La crise financière a constitué l’occasion de s’interroger sur les
fondements et le fonctionnement de la finance. Depuis près d’un siècle,
la théorie de la finance s’appuie majoritairement sur les hypothèses de
rationalité des investisseurs et d’efficience des marchés dans le but de
mieux comprendre les phénomènes financiers. Toutefois, de nombreux
événements restent inexpliqués au regard de cette théorie. Est-il possible
de réconcilier la réalité des marchés et la théorie financière ? Un autre
mode de pensée, la finance comportementale, vise à apporter une
réponse aux lacunes constatées.
1 Introduction
Une théorie
financière
basée
sur des
hypothèses
simplificatrices
La théorie financière a pour objectif (au sens large) de comprendre et d’expliquer les
différents phénomènes financiers.
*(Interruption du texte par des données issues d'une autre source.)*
/-- The program state of the holder is copied into core `c`, bank for bank (spec/14 R441, R449; spec/16 R490): quad 0 is CORE0's,
quad 1 CORE1's. -/
def State.copyHolder (s : State) (c : Nat) : State :=
  let h := 1 - c
  let x := s.core h
  let s := s.modCore c fun y => { x with mbReq := y.mbReq, mbTaken := y.mbTaken, mbCpl := y.mbCpl, cnt := y.cnt, cntHi := y.cntHi, lfsr := y.lfsr,
                                         countdown := y.countdown, tagDue := y.tagDue, tagged := y.tagged, dog := y.dog,
                                         cycFrom := y.cycFrom, wraps := y.wraps, slotsUsed := y.slotsUsed, slept := y.slept,
                                         sleepAt := y.sleepAt }
  let s := s.setF (F.coreStatus_STATE c) (s.fld (F.coreStatus_STATE h))
  let lo := 524288 * c
  let keep := s.cores.mem.filter fun e => !(decide (lo ≤ e.1) && decide (e.1 < lo + 524288))
  let new := (s.cores.mem.filter fun e => decide (524288 * h ≤ e.1) && decide (e.1 < 524288 * h + 524288)).map fun e =>
    (e.1 - 524288 * h + lo, e.2)
  let mem := new.foldl (fun t e => Tab.ins e.1 e.2 t) keep
  { s with cores := { s.cores with mem := mem } }

/-- TIMING image that core `c` runs: a staged one since its rejoining, else the running one. -/
def State.pairImage (s : State) (c : Nat) : Option Image :=
  match Tab.find c s.redund.imgs with
  | some i => some i
  | none => s.sec.running.find? fun i => i.component == 1

/-- The joining firmware accepts the holder's state-format version. (DEDUCED, log entry 46) -/
def State.stateAccepted (s : State) (c : Nat) (new : Option Image) : Bool :=
  match (match new with | some i => some i | none => s.pairImage c), s.pairImage (1 - c) with
  | some i, some h => decide (i.stateFrom.toNat ≤ h.stateFmt.toNat)
  | _, _ => true

/-- Bytes of program state that a rejoining copies: the banks of a core's quad; the first pass takes 32,768 ticks at 25.6 GB/s (spec/14 R449,
spec/16 R490). -/
def quadBytes : Nat := 524288
def copyTicks : Nat := quadBytes / 16

/-- The final copy of the holder's state: core `c` is in STANDBY and lockstep resumes (spec/14 R449). (DEDUCED, log entry 46) -/
def State.joinCopy (s : State) (c : Nat) : State := ((s.copyHolder c).setPair c 3).modRedund fun x => { x with reads := [] }

/-- An automatic resynchronisation ends at the first boundary after its background pass: the standby is in STANDBY again, or, where its
firmware does not accept the holder's state, stays in SYNCING (spec/14 R443, R449). -/
def State.resynced (s : State) : State :=
  match s.redund.rejoin with
  | some (c, t) =>
    if s.time.tick < t + copyTicks then s
    else (s.modRedund fun x => { x with rejoin := none }).when (s.pairState c == 2 && s.stateAccepted c none) fun s => s.joinCopy c
  | none => s

/-- BOARD_INTLK (spec/14 R455). -/
def State.boardEvent (s : State) (kind : Nat) (level : Bool) : State :=
  s.raise 0x0B03 16 [(0, 1, kind), (1, 1, bit level), (4, 4, s.time.idx % 100000), (8, 6, s.time.idx / 100000)]

/-- The device may hold the board interlock (spec/14 R452). (DEDUCED, log entry 47) -/
def State.boardOk (s : State) : Bool :=
  s.flag F.redundCfg_BOARD_EN && !s.flag F.redundStatus_UNATTENDED && !s.flag F.redundStatus_ARB_FAULT

/-- The board interlock is released where the device may not hold it. (DEDUCED, log entry 47) -/
def State.boardRelease (s : State) : State :=
  if s.flag F.redundStatus_BOARD_HOLD && !s.boardOk then
    ((s.setF F.redundStatus_BOARD_HOLD 0).modRedund fun x => { x with taking := false }).boardEvent 1 (s.flag F.redundStatus_PEER)
  else s

/-- A PAIR_SWAP whose boundary this is (spec/14 R450). (DEDUCED, log entry 47) -/
def State.swapStep (s : State) : State :=
  match s.redund.swap with
  | none => s
  | some (id, name) =>
    if s.skippedName name then ((s.modRedund fun x => { x with swap := none }).finish id st.badState).late 8
    else if !s.dueName name then s
    else
      let s := s.modRedund fun x => { x with swap := none }
      let a := s.holder
      if s.pairState (1 - a) ≠ 3 ∨ s.flag F.redundStatus_UNATTENDED then s.finish id st.badState
      else
        let s := if s.redund.nowHeld then s else s.modRedund fun x => { x with held := 0 }
        ((s.setPair a 3).passLock a (1 - a) 1 (s.fld F.redundHb_MISSING)).finish id st.ok s.boundaryData

/-- The heartbeats of the beat that ends are evaluated (spec/14 R445). -/
def State.hbStep (s : State) (m old : Nat) : State :=
  let h := s.holder
  let f0 := s.coreFailed 0 m old
  let f1 := s.coreFailed 1 m old
  let known := s.flag F.redundStatus_ARB_FAULT
  let s := s.each (List.range 4) fun s p => s.pathStep p m old
  if s.flag F.redundStatus_UNATTENDED then s
  else if f0 && f1 then
    ((s.setF F.redundStatus_ARB_FAULT 1).when (!known) fun s => s.pairFault 2 h m).modRedund fun x => { x with held := 0 }
  else if (if h = 0 then f0 else f1) then s.holderFailed m
  else
    let s := if (if h = 0 then f1 else f0) then (s.failCore (1 - h)).pairFault 4 (1 - h) m else s
    let live := (m &&& (15 - s.fld F.redundHb_FAULTED)) / 4 ^ h % 4
    if live = 0 then s.modRedund fun x => { x with held := 0 } else s.markHeld

/-- PEER shows the level of INTLK_IN at this boundary, an input; boundaries in a row at which it has been low are counted (spec/14 R453, R456). (DEDUCED, log entry 47) -/
def State.boardPin (s : State) : State :=
  let high := Config.intlkIn s.freeCtr
  (s.fresh.setF F.redundStatus_PEER (bit high)).modRedund fun x => { x with low := if high then 0 else x.low + 1 }

/-- Order 1 of a boundary (spec/01 R31; spec/14 R443 to R450, R452, R453): the heartbeats of a beat that overlaps DIP (`skip`) are not
evaluated; the signatures of two cores are compared in every beat. -/
def State.redundBoundary (s : State) (skip : Bool) : State :=
  let s := s.boardPin
  let m := 15 - s.redund.seen.toNat
  let old := s.redund.missed.toNat
  let div := s.compared && crc32 s.redund.sig0 != crc32 s.redund.sig1
  let s := s.resynced
  let s := (s.setF F.redundStatus_HOLD 0).modRedund fun x => { x with nowHeld := false }
  let s := if skip then (if s.redund.held = 0 then s else s.markHeld) else (s.setF F.redundHb_MISSING m).hbStep m old
  let s := s.when (div && s.compared) State.diverge
  let s := s.swapStep
  let s := s.boardRelease
  s.modRedund fun x => { x with
    seen := 0, missed := if skip then x.missed else BitVec.ofNat 4 m, sig0 := [], sig1 := [] }

/-- PAIR_SWAP (spec/14 R450, R454). -/
def execPairSwap (c : Cmd) (s : State) : Host.Outcome State Fault Refusal :=
  .next (s.start c 0x0B02 (c.ok 10 && s.nameOk (c.fld 6 4) (boundaryName (c.fld 0 6) (c.fld 6 4))) fun s =>
    if s.pairState (1 - s.holder) ≠ 3 ∨ s.flag F.redundStatus_UNATTENDED then s.complete c 0x0B02 st.badState
    else if s.redund.swap.isSome then s.complete c 0x0B02 st.busy
    else
      let (s, id) := s.parkId c 0x0B02
      s.modRedund fun x => { x with swap := some (id, boundaryName (c.fld 0 6) (c.fld 6 4)) })

/-- INTLK_IN has been low at BOARD_WAIT boundaries in a row (spec/14 R453, R456). -/
def State.boardFree (s : State) : Bool := decide (max 1 (s.fld F.redundCfg_BOARD_WAIT) ≤ s.redund.low)

/-- BOARD_INTLK_TAKE (spec/14 R453). (DEDUCED, log entry 47) -/
def execBoardIntlkTake (s : State) : Host.Outcome State Fault Refusal :=
  .next (if s.up && s.boardOk && s.boardFree && !s.flag F.redundStatus_BOARD_HOLD then
      ((s.setF F.redundStatus_PEER 0).setF F.redundStatus_BOARD_HOLD 1).modRedund fun x => { x with taking := true }
    else s)

/-- Output number `i` of a field of REDUND_SHARED is at high impedance: it is shared, and the device does not hold the board interlock
(spec/14 R452, R453). (DEDUCED, log entry 47) -/
def State.sharedOff (s : State) (f : Fld) (i : Nat) : Bool :=
  s.flag F.redundCfg_BOARD_EN && (!s.flag F.redundStatus_BOARD_HOLD || s.redund.taking) && bitAt (s.fld f) i

end Sys2Proof.Machine
end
Son champ d’investigation comprend l’étude des
marchés financiers, mais aussi l’étude des décisions financières des agents
économiques.
Dans ce cadre, la théorie financière (néo)classique, apparue en 1900 avec les
travaux du mathématicien français Louis Bachelier, s'appuie sur deux hypothèses
principales : la rationalité des individus et l’efficience des marchés1.
Pour que le modèle théorique fonctionne, il a en effet paru nécessaire de poser un
certain nombre d'hypothèses simplificatrices. L'objectif de ces dernières est
généralement de faciliter la modélisation des phénomènes financiers, en réduisant la
complexité du modèle et le nombre de variables étudiées.
Une de ces hypothèses établit ainsi que l'homme est économiquement rationnel. On
le dénomme sous le terme d'Homo œconomicus. Par rationnel, il est sous-entendu
que l'homme prend ses décisions en utilisant toutes les informations qui sont
disponibles et a pour objectif de maximiser son utilité (dans ce cas-ci, son profit).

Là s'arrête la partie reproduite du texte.